Fitness functions can also identify evaluation results that provide additional user input paths. For example if the fuzzer logs a call to open(2) during evaluation that returns ENOENT, the Fitness function would append this to the working corpus and subsequent iterations of the control loop would try to supply the filename specified in the open(2) call. execve(2) calls that return ENOENT can be examined to determine if the filename argument contains components specified by the test case. Such a mechanism could also be used, and has by the author, to identify command execution vulnerabilities. This can be further filtered by altering the suspected test case components and examining the Evaluate resultant to see if the contents of the filename argument changed as well.

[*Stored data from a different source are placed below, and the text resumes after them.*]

/-- The probe frame fits TXBUF: its payload is at most 253 bytes (00 R7). -/
theorem layProbe {s : State} (hs : s.Settled) : s.layProbe.Settled := by
  have h1 := s.cfg.probePayload_le
  have h2 := s.cfg.maxPayload_le
  refine (hs.memWrite (b := .txbuf) (i := 0) (vs := s.probeFrame) ?_).congr
  rw [probeFrame_length, bufCapacity]
  omega

/-- The built frame fits TXBUF: a payload the build step accepts is at most 253 bytes (42 R132, 00 R7). -/
theorem build {s : State} (hs : s.Settled) (hl : s.len.toNat ≤ s.cfg.maxPayload) : s.build.Settled := by
  have h1 := s.cfg.maxPayload_le
  refine (hs.memWrite (b := .txbuf) (i := 0) (vs := buildFrame s.cmd s.payloadBytes) ?_).congr
  simp only [buildFrame_length, State.payloadBytes, memRead_length, bufCapacity]
  omega

theorem onPayload {s : State} (hs : s.Settled) {bs : List Byte} (hf : bs.length ≤ s.cfg.rxcap) :
    (s.onPayload bs).Settled :=
  (hs.memWrite (b := .rxbuf) (i := 0) (by simpa [bufCapacity] using hf)).setFsm .rxTrailer

theorem loseRxPayload {s : State} (hs : s.Settled) (hf : s.plen.toNat ≤ s.cfg.rxcap) : s.loseRxPayload.Settled :=
  (hs.memWrite (b := .rxbuf) (i := 0) (vs := freeRun s.draws 0 s.plen.toNat)
    (by simpa [bufCapacity] using hf)).congr

/-- The end of an operation leaves a good status pair: a code the block writes, and ERRINFO 0 but with TransportError
(10 R24). -/
theorem ending {s : State} (hs : s.Settled) {code : Byte} {info : Word} (hc : code.toNat ≤ 0x0D ∧ code ≠ 0x0C)
    (hi : code ≠ ErrKind.transportError.code → info = 0) :
    ({ s with status := code, errinfo := info, fsm := .idle } : State).Settled where
  no_abort := hs.no_abort
  status_code := hc
  errinfo_zero := hi
  buffers b := by cases b <;> exact hs.buffers _

theorem doneLen {s : State} (hs : s.Settled) (n : Half) : (s.doneLen n).Settled :=
  (hs.ending (code := statusOk) (info := 0) (by decide) fun _ => rfl).congr

theorem raise {s : State} (hs : s.Settled) {e : ErrKind} (he : e ≠ .malformedDescriptor) : (s.raise e 0).Settled :=
  hs.ending (ErrKind.code_reported he) fun _ => rfl

/-- A failure of the transport is Timeout with ERRINFO 0, or TransportError with the transport's value (10 R24). -/
theorem raiseFail {s : State} (hs : s.Settled) (e : TransportFail) : (s.raiseFail e).Settled := by
  cases e with
  | timeout => exact hs.raise (by decide)
  | error info => exact hs.ending (ErrKind.code_reported (e := .transportError) (by decide)) fun h => absurd rfl h

/-- In a settled state that receives no response and holds no built frame, the invariant asks only that a drain has
something to drain. -/
theorem inv_of_unabortable {s : State} (hs : s.Settled) (hab : s.fsm.abortable = false) (htx : s.fsm ≠ .txSend)
    (hd : s.fsm = .errDrain ∨ s.fsm = .rsDrain → 0 < s.cfg.errTrail) : s.Inv where
  abort_pending h := by rw [hs.no_abort] at h; cases h
  status_code := hs.status_code
  errinfo_zero := hs.errinfo_zero
  buffers := hs.buffers
  tx_frame h := absurd h htx
  rx_room h := by rw [hab] at h; cases h
  rx_fits h := by obtain h | h | h := h <;> rw [h] at hab <;> cases hab
  rx_payload h := by rw [h] at hab; cases hab
  rx_code h := by obtain h | h := h <;> rw [h] at hab <;> cases hab
  drain := hd

theorem inv_of_idle {s : State} (hs : s.Settled) (hf : s.fsm = .idle) : s.Inv :=
  hs.inv_of_unabortable (by rw [hf]; rfl) (by rw [hf]; decide) (by rw [hf]; simp)

/-- The states of an operation in progress of which the invariant asks nothing of their own. -/
theorem inv_setFsm {s : State} (hs : s.Settled) {f : Fsm}
    (hf : f = .awaitAck ∨ f = .appDrain ∨ f = .rsWake ∨ f = .rsSend ∨ f = .rsAck) :
    ({ s with fsm := f } : State).Inv := by
  obtain rfl | rfl | rfl | rfl | rfl := hf <;>
    exact (hs.setFsm _).inv_of_unabortable rfl (by simp) (by simp)
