/-! ### The step of the machine that is the BLOCK's -/

/-- Settles O3: with an empty agenda the step is the BLOCK's, and a sent format's `exec` is that step where the BLOCK is
about to send it; bytes on the wire are received as they are. -/
theorem blockStepRunsTheSentFormat : Obligations.BlockStepRunsTheSentFormat := by
  unfold Obligations.BlockStepRunsTheSentFormat
  refine ⟨fun s hag => ⟨step_block hag, fun hf => ?_, fun cc p hframe => ?_⟩,
    fun s rest => ⟨fun hag => ?_, fun bs hag => ?_, fun bs hag _ _ => ?_⟩⟩
  · rw [step_block hag, exec, execWake, if_pos hf]
  · rw [step_block hag, exec_nfH2C_of_frameToSend hframe]
  · exact step_event hag
  · exact step_event hag
  · rw [step_event hag, runEvent_wire]
    rfl

/-! ### Runs that reach a goal -/

/-- Within `n` steps from `s` the machine is in a state with `P`. -/
def ReachesWithin (n : Nat) (s : State) (P : State → Prop) : Prop :=
  ∃ k t, k ≤ n ∧ Host.Core.run core k s = .next t ∧ P t

/-- A run goes on from where a shorter one has led. -/
theorem run_add (M : Host.Core) (n : Nat) {t : M.State} : ∀ {m : Nat} {s : M.State},
    M.run m s = .next t → M.run (m + n) s = M.run n t
  | 0, _, h => by
    cases h
    rw [Nat.zero_add]
  | m + 1, s, h => by
    rw [Nat.succ_add]
    simp only [Host.Core.run] at h ⊢
    split at h
    · exact run_add M n h
    · cases h
    · cases h

theorem ReachesWithin.step {s t : State} {P : State → Prop} (h : Machine.step s = .next t) (ht : P t) :
    ReachesWithin 1 s P := ⟨1, t, Nat.le_refl 1, run_next core h 0, ht⟩

theorem ReachesWithin.trans {m n : Nat} {s : State} {P Q : State → Prop} (h : ReachesWithin m s P)
    (hPQ : ∀ u, P u → ReachesWithin n u Q) : ReachesWithin (m + n) s Q := by
  obtain ⟨j, u, hj, hrun, hu⟩ := h
  obtain ⟨k, t, hk, hrun', ht⟩ := hPQ u hu
  exact ⟨j + k, t, by omega, (run_add core k hrun).trans hrun', ht⟩

/-! ### A whole exchange: what is offered, and how far the FRECV has come -/

/-- The first five bytes of a frame with the payload `p` (30 R71). -/
def frameHeader (p : List Byte) : List Byte := [0x00, 0x00, 0xFF, lenByte p, lcs (lenByte p)]

/-- A frame that is right but perhaps for its direction byte, its command code or its data checksum. -/
def frameWith (tfi cc : Byte) (p : List Byte) (d : Byte) : List Byte :=
  frameHeader p ++ tfi :: cc :: (p ++ [d, postamble])

theorem normalFrame_eq_frameWith (tfi cc : Byte) (p : List Byte) :
    normalFrame tfi cc p = frameWith tfi cc p (dcs tfi cc p) := normalFrame_eq tfi cc p

/-- The next `k` answers of the TRANSPORT are successes that bring no bytes. -/
def Succeed : Nat → List Answer → Prop
  | 0, _ => True
  | k + 1, as => ∃ lost rest, as = ⟨[], .ok, lost⟩ :: rest ∧ Succeed k rest

/-- An FRECV with room for the payload `p` is about to be started in `s`, the stream begins with a frame of that
payload, and the four receives are going to succeed. -/
structure Offered (s : State) (tfi cc : Byte) (p : List Byte) (d : Byte) (more : List Byte) : Prop where
  idle : s.fsm = .idle
  no_abort : s.abortp = false
  starts : s.agenda = [.start 0x22]
  length_le : p.length ≤ 253
  fits : p.length ≤ s.cap.toNat
  room : s.cap.toNat ≤ s.cfg.rxcap
  stream : s.pending = frameWith tfi cc p d ++ more
  answers : Succeed 4 s.answers

/-- At `u` the FRECV that was started in `s` is in the FSM state `f`, receives undisturbed a response with `n` payload
bytes, for which there is room, and `k` receives from `stream` are going to succeed. -/
structure Receiving (s : State) (n : Nat) (f : Fsm) (k : Nat) (stream : List Byte) (u : State) : Prop where
  fsm : u.fsm = f
  no_abort : u.abortp = false
  undisturbed : u.agenda = []
  answers : Succeed k u.answers
  stream : u.pending = stream
  fits : n ≤ u.capl.toNat
  room : u.capl.toNat ≤ u.cfg.rxcap
  plen : f ≠ .rxHdr → u.plen.toNat = n
  lastcmd : u.lastcmd = s.lastcmd
  rlen : u.rlen = s.rlen

/-- And in RX_TRAILER the expected code and the payload `p` have been received. -/
structure AtTrailer (s : State) (p stream : List Byte) (u : State) : Prop
    extends Receiving s p.length .rxTrailer 1 stream u where
  rtfi : u.rtfi = tfiC2H
  rcc : u.rcc = s.lastcmd + 1
  payload : u.rxPayload = p

/-- At `u` the FRECV that was started in `s` has ended with the error `code` of its own. -/
structure EndedWith (s : State) (code : Byte) (u : State) : Prop where
  idle : u.fsm = .idle
  status : u.status = code
  errinfo : u.errinfo = 0
  lastcmd : u.lastcmd = s.lastcmd
  rlen : u.rlen = s.rlen
  agenda : u.agenda = []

At the start of this article we listed some of the reasons that people fuzz today and we laid out a framework for discussing the minimal components of a fuzzer. This framework defines an Initialization step as well as a Control Loop that repeatedly iterates over the Generate Input, Evaluate, and Fitness steps. Through discussing how each of the steps can and typically are implemented, we saw how over time fuzzing frameworks and their components have become more robust while finding issues faster. In doing so, we were able to show that many of the improvements come from the understanding of other fields and that likely new ones will as well. Finally, we hope this was a pleasant and informative read.